En outre, l'une des causes principale du conflit colombien réside dans l'absence de

protection de l'État, mais cette absence sert des intérêts économiques qui soutiennent le

conflit armé. Certains de ces intérêts économiques qui ont soutenu le conflit sont les

gigantesques projets d'exploitation minière (or et le charbon), de déboisement, de culture de

palmes africaines, de construction des routes et de barrages hydroélectriques7.
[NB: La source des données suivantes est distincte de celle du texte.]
-- ==== Sys2Proof/Machine/RegMap.lean ====
section
/-! DEFINITION. The register map: one named field per field of every register table of the spec, at the
offset, bit position, width and reset value the table gives; the rows by which a 32-bit word of BAR0 is read and
written; the layouts of the indirect tables; and, from byte address 0x2000_0000 on, the internal state that the spec
gives the part outside its registers. A field is keyed by the bit address of its lowest bit. -/

namespace Sys2Proof.Machine

/-- Byte offset of a command mailbox: mailbox 0 is the management mailbox, mailbox 1 + h that of host h,
and mailbox 49 + g that of gondola g (R695). -/
def mbxBase (m : Nat) : Nat :=
  if m = 0 then 0x600000 else if m < 49 then 0x1001000 + 0x10000 * (m - 1) else 0x14000000 + 0x1000 * (m - 49)
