-- ==== Sys2Proof/Machine/Lanes.lean ====
section
/-! DEFINITION. Lanes (chapter 04): ownership, PLLs, tap requests, Windsock events and test access. -/

namespace Sys2Proof.Machine

/-- Lanes of port `p`, from its lowest (R144, R185). -/
def State.portLanes (s : State) (p : Nat) : List Nat :=
  (List.range (2 ^ s.rd (PRT_CFG_WIDTH p))).map fun i => 16 * (p / 8) + s.rd (PRT_CFG_FIRST_OFFSET p) + i

/-- The port that owns lane `l`. -/
def State.ownerOf (s : State) (l : Nat) : Option Nat :=
  if s.on (LAN_STATUS_OWNED l) then some (s.rd (LAN_STATUS_OWNER_PORT l)) else none

/-- The link of port `p` is in electrical idle or without signal, or a tether is down (R175). A tether counts as down in DISABLED, DETECT,
FAILED and LEFT, and not in ALIGN to RETRAIN: DESIGN CHOICE, log entry 61. -/
def State.quiet (s : State) (p : Nat) : Bool :=
  if s.rd (PRT_CFG_MODE p) = 3 then
    s.cyState p == cyDisabled || s.cyState p == cyDetect || s.cyState p == cyFailed || s.cyState p == cyLeft
  else (s.rd (PRT_LINK_STATUS_LTSSM p) == 0 || s.rd (PRT_LINK_STATUS_LTSSM p) == 5 || s.rd (PRT_LINK_STATUS_LTSSM p) == 6
    || s.rd (PRT_LINK_STATUS_LTSSM p) == 7 || s.rd (PRT_LINK_STATUS_LTSSM p) == 8)

/-- Windsock events of lane `l` are masked by the state of its port, or for want of one (R175). -/
def State.quietMask (s : State) (l : Nat) : Bool := match s.ownerOf l with
  | some p => s.quiet p
  | none => !s.on (LAN_CFG_TEST_EN l)

/-- Windsock events of lane `l` are masked (R175). -/
def State.wsMasked (s : State) (l : Nat) : Bool :=
  (s.rd (LANX_RATE_AT l) != 0 && decide (s.now < s.rd (LANX_RATE_AT l) - 1 + 10 * us)) || s.quietMask l

/-- LAN_WS_LOS_TIME of lane `l` comes up to now: the whole microseconds in LOS since it was last brought up, but for those that were masked; the
mask that holds from now on is noted (R175, R184). It runs before the mask of a lane changes. -/
def State.losTick (s : State) (l : Nat) : State :=
  let start := max (s.rd (LANX_LOS_AT l)) (if s.rd (LANX_RATE_AT l) = 0 then 0 else s.rd (LANX_RATE_AT l) - 1 + 10 * us)
  let runs := s.on (LAN_STATUS_LOS l) && !s.on (LANX_QUIET l)
  let k := if runs then (s.now - start) / us else 0
  (s.incBy (LAN_WS_LOS_TIME_LOS_TIME l) k).wrs [(LANX_LOS_AT l, if runs then start + k * us else s.now), (LANX_QUIET l, b2n (s.quietMask l))]

/-- Lane `l` uses a PLL of its group: PLL_C for the Cytrum rates, PLL_P for the others (R142, R147). The lanes of a PCI Express port use it in
every state of the link, and those of a tether in every state but DISABLED and LEFT: DESIGN CHOICE, log entry 61. -/
def State.usesPll (s : State) (l : Nat) (cyt : Bool) : Bool :=
  match s.ownerOf l with
  | some p => s.on (LAN_STATUS_CYTRUM l) == cyt && (!cyt || !(s.cyState p == cyDisabled || s.cyState p == cyLeft))
  | none => s.on (LAN_CFG_TEST_EN l) && decide (8 ≤ s.rd (LAN_CFG_TEST_RATE l)) == cyt

/-- The PLLs and the power of lane group `g` follow its lanes (R147, R180): with the group's domain off, those in test alone (R773). A PLL locks
while the group's reference is there (R153, R154). -/
def State.groupPlls (s : State) (g : Nat) (dom : Bool) : State :=
  let ls := ((List.range 16).map fun i => 16 * g + i).filter fun l => dom || !s.on (LAN_STATUS_OWNED l)
  let ref := bitSet (s.rd GLB_CLK_STATUS_CLKREF_DET) g
  let pOn := ls.any fun l => s.usesPll l false
  let cOn := ls.any fun l => s.usesPll l true
  s.wrs [(LAN_GRP_STATUS_PLL_P_ON g, b2n pOn), (LAN_GRP_STATUS_PLL_P_LOCK g, b2n (pOn && ref)),
    (LAN_GRP_STATUS_PLL_C_ON g, b2n cOn), (LAN_GRP_STATUS_PLL_C_LOCK g, b2n (cOn && ref)),
    (LAN_GRP_STATUS_GRP_POWERED g, b2n (ls.any fun l => s.on (LAN_STATUS_OWNED l) || s.on (LAN_CFG_TEST_EN l)))]

/-- The same with the group's domain on; a read of LAN_GRP_STATUS looks at the domain. -/
def State.groupView (s : State) (g : Nat) : State := s.groupPlls g true

/-- The rate of lane `l` becomes `r` (R184); a change masks its Windsock events for 10 µs (R175). -/
def State.setRate (s : State) (l r : Nat) : State :=
  if s.rd (LAN_STATUS_RATE l) = r then s else ((s.losTick l).wr (LAN_STATUS_RATE l) r).wr (LANX_RATE_AT l) (s.now + 1)

/-- Lane `l` lies beyond the trained width `w` of its port, and does not run. -/
def State.beyondWidth (s : State) (l w : Nat) : Bool := decide (w ≤ s.rd (LAN_STATUS_LOGICAL_LANE l))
7 “También en el Pacífico colombiano son evidentes los intereses económicos que han impulsado el conflicto:

la construcción del canal interoceánico Atrato–Truandó, la culminación de la carretera panamericana, la

creación de nuevos puertos o la ampliación de los existentes, los proyectos hidroeléctricos del río Murrí y el

Baudó, la explotación maderera, la siembra de palma africana y la extracción de riquezas minerales como oro

y carbón. A todo ello se une la expansión de los cultivos ilícitos” (Caicedo, 2006)

20

Beaucoup de ces projets sont considérés par les organisations communautaires

comme nocifs, au regard de leurs notions de développement. Aucun de ces projets n’a usé de

la consultation envers les communautés touchées par leur entreprise, en dépit de la loi, et

aucun ne vise à résoudre les problèmes la pauvreté de la région.
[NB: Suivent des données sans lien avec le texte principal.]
-- ==== Sys2Proof/Machine/Tether.lean ====
section
/-! DEFINITION. Cytrum tethers (chapter 06): training, units with selective retransmission and credits, the grace period
and generations, requests for a retrain or a width, joining and leaving the fabric, and flow buckets (R406 to R413). -/

namespace Sys2Proof.Machine

/-! Training states. -/

/-- The phase of the training of tether `p`: its state, or the phase within RETRAIN (R278). -/
def State.phase (s : State) (p : Nat) : Nat :=
  if s.cyState p = cyRetrain then s.rd (CYTX_SUB p) else s.cyState p

/-- Tether `p` enters state `st`. -/
def State.setCy (s : State) (p st : Nat) : State :=
  let s := { s with tether := { s.tether with
    stream := s.tether.stream.filter fun x => x.1 != p
    mgmt := if st = cyDisabled ∨ st = cyFailed ∨ st = cyLeft then s.tether.mgmt.filter fun x => x.1 != p else s.tether.mgmt } }
  ((s.wrs [(PRT_CYT_STATUS_STATE p, st), (CYTX_STATE_AT p, s.now), (CYTX_SUB_AT p, s.now), (CYTX_VBAD p, 0)]).laneView p).linkView p

/-- The next phase of the training that runs (R278). -/
def State.setPhase (s : State) (p st : Nat) : State :=
  if s.cyState p = cyRetrain then s.wrs [(CYTX_SUB p, st), (CYTX_SUB_AT p, s.now), (CYTX_VBAD p, 0)] else s.setCy p st

/-- The rates that tether `p` may offer (R142, R280): those up to MAX_RATE, 112.5 Gb/s in lane groups 0 to 7 only. -/
def State.offered (s : State) (p : Nat) : Nat :=
  let m := s.rd (PRT_CFG_MAX_RATE p)
  1 + (if 9 ≤ m then 2 else 0) + (if 10 ≤ m then 4 else 0) + (if 11 ≤ m ∧ p < 64 then 8 else 0)

/-- The rates that tether `p` offers: those it may offer, but for the ones that have failed VERIFY (R280, R281). -/
def State.ratesNow (s : State) (p : Nat) : Nat := s.rd (CYTX_RATES p) &&& s.offered p

/-- The lanes of tether `p` seek block lock anew, and their alignment is lost (R240 to R242). -/
def State.seekLock (s : State) (p : Nat) : State :=
  (s.portLanes p).foldl (fun s l => s.wrs [(LANX_HIST l, 0), (LANX_HIST_N l, 0), (LANX_SLIP l, 0), (LANX_REM_N l, 0), (LANX_RX_ERR l, 0),
    (LANX_TAP_SEEN l, 0)])
    (s.wrs [(CYTX_LOCKED p, 0), (CYTX_DESKEW p, 0)])

/-- Tether `p` enters DETECT: training starts at 14.0625 Gb/s and preset P0, and polarity is found anew (R169, R278). -/
def State.enterDetect (s : State) (p : Nat) : State :=
  let s := (s.seekLock p).wrs [(CYTX_RETRAIN p, 0), (PRT_CYT_STATUS_RATE p, 8), (PRT_CYT_STATUS_WIDTH p, 0)]
  let s := (s.portLanes p).foldl (fun s l => (s.startPreset l 0).takePolarity l) s
  (s.setCy p cyDetect).wake wakeTether p

/-- DETECT from DISABLED or FAILED, where every rate is offered again, or from LEFT, where a rate that failed stays withdrawn (R281). -/
def State.trainAnew (s : State) (p : Nat) : State :=
  (s.wrs [(CYTX_RATES p, if s.cyState p = cyLeft then s.rd (CYTX_RATES p) else 15), (CYTX_WIDTH_LIMIT p, 16)]).enterDetect p

/-- Tether `p` enters FAILED: its lanes are electrically idle (R278). -/
def State.cyFail (s : State) (p : Nat) : State := (s.wr (PRT_CYT_STATUS_RATE p) 15).setCy p cyFailed

/-! Routes and buckets. -/

/-- USABLE of node `n`'s route follows its tethers. -/
def State.usableView (s : State) (n : Nat) : State :=
  s.wr (NRT_USABLE n) ((s.slotsWhere n s.tetherUp).foldl (fun v i => v + 2 ^ i) 0)

/-- Bucket `b` may leave its tether: no TLP of it is queued or unacknowledged there, and the tether is not in its grace period (R408, R410). -/
def State.bucketFree (s : State) (b : Nat) : Bool := s.inFlight b == 0 && !s.on (PRT_CYT_STATUS_IN_GRACE (s.bucketPort b))

/-- Bucket `b` is mapped to slot `i` of its node's list. -/
def State.setBucket (s : State) (b i : Nat) : State := s.wrs [(BKT_SLOT b, i), (BKT_MOVE_PENDING b, 0), (BKTX_OLD b, 0)]

/-- Bucket `b` is to move to slot `i`, once it may (R408). -/
def State.pendBucket (s : State) (b i : Nat) : State := s.wrs [(BKT_MOVE_PENDING b, 1), (BKT_MOVE_TO b, i)]

/-- The buckets of node `n` spread over the tethers then UP, or over all that are listed when none is: a bucket that `now` selects takes its slot at
once, and every other move waits (R406, R408, R409). With none UP no other bucket is to move. -/
def State.spread (s : State) (n : Nat) (now : Nat → Bool) : State :=
  let ups := s.slotsWhere n s.tetherUp
  let l := if ups.isEmpty then s.slotsWhere n fun _ => true else ups
  if l.isEmpty then s
  else s.forN (fun k s =>
    let b := 256 * n + k
    let slot := l.getD (k % l.length) 0
    if now b then s.setBucket b slot
    else if ups.isEmpty ∨ s.bucketPort b = s.rd (tetherFld n slot) then s.wr (BKT_MOVE_PENDING b) 0
    else s.pendBucket b slot) 256

/-- Node `n`'s list holds tether `p`. -/
def State.lists (s : State) (n p : Nat) : Bool := s.on (NRT_VALID n) && !(s.slotsWhere n fun q => q == p).isEmpty

/-- Tether `p` has come up: the nodes that list it spread their buckets (R409). -/
def State.tetherCameUp (s : State) (p : Nat) : State :=
  s.forN (fun n s => if s.lists n p then (s.usableView n).spread n fun _ => false else s) 64

/-- Bucket `b` takes the slot of its node's list that holds its tether; when none does, it stays on that tether until it may move (R408). -/
def State.keepTether (s : State) (b p : Nat) : State :=
  match s.slotsWhere (b / 256) fun q => q == p with
  | i :: _ => s.wrs [(BKT_SLOT b, i), (BKTX_OLD b, 0)]
  | [] => s.wr (BKTX_OLD b) (p + 1)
C’est pourquoi le nettoyage du territoire (le déplacement) est essentiel pour répondre

aux intérêts de l'Etat et des investisseurs privés. La violence de ces projets, symbole de

l'expansion d’un pays qui s’ouvre de nouveau au commerce international formel, et la

domination de certains groupes armés coïncident. L’enjeu ici n’est pas seulement de contrôler

le territoire, mais surtout de contrôler des ressources stratégiques.

VII. CONCLUSION

En guise de conclusion, nous rappelons que la plupart des causes du déplacement

persistent ou ont été transformées dans la nouvelle Bella Vista.

Tout d'abord, les conditions d’essor de la violence restent une menace pour les

populations, tout comme la lutte pour contrôler de la production, la transformation et le trafic

de drogue, et les exploitations de ressources naturelles par de groupes armés.

D'un autre côté, les communautés se trouvent toujours dans une situation d'abandon

et de marginalisation de la part de l’État, qui s’en tient à son programme de réparation. En

effet, l’accès à une indemnisation matérielle et individuelle a évincé les enjeux d’une

réparation intégrale et collective, qui serait en accord avec la dynamique du conflit dans la

région et les caractéristiques ethniques des communautés.

En d'autres termes, le relocalisation de Bella Vista, comme action de réparation aux

victimes de la part de l’État, ne correspond pas aux vrais besoins de la région, puisqu'elle ne

change pas les conditions structurelles de vulnérabilité et d’abandon dans lesquelles se

trouvent les habitants, ni la pression des groupes armés.

Aujourd'hui, dans le contexte des négociations de paix entre l’État et les FARC, les

éventuels accords de paix doivent mener à un changement de modèle économique en accord

avec les traditions et valeurs ethniques des populations locales. Les projets productifs et

d'exploitation doivent tenir compte des projets de vie et d'ethno-développement des

communautés directement touchées.

En matière de justice, il faut réaliser des enquêtes approfondies sur les violations des

droits de l'homme dans la région, ainsi que la consolidation d'une version unifiée de la vérité

du massacre, ainsi que des garanties pour punir pénalement les coupables. Il serait également

nécessaire de rendre publique les déclarations des responsables ainsi que celles des victimes,

21

pour que la société colombienne puisse connaître la vérité et la conserver dans sa mémoire

collective.

Quant à la réparation, il est important de dessiner et d’engager un plan de réparation

intégrale aux victimes, à travers un processus de concertation avec la population concernée.

Finalement, en ce qui concerne les institutions d'aide humanitaire, il est souhaitable

qu'elles tiennent en compte le travail des organisations de base communautaire, et de les aider

à renforcer leurs propres capacités.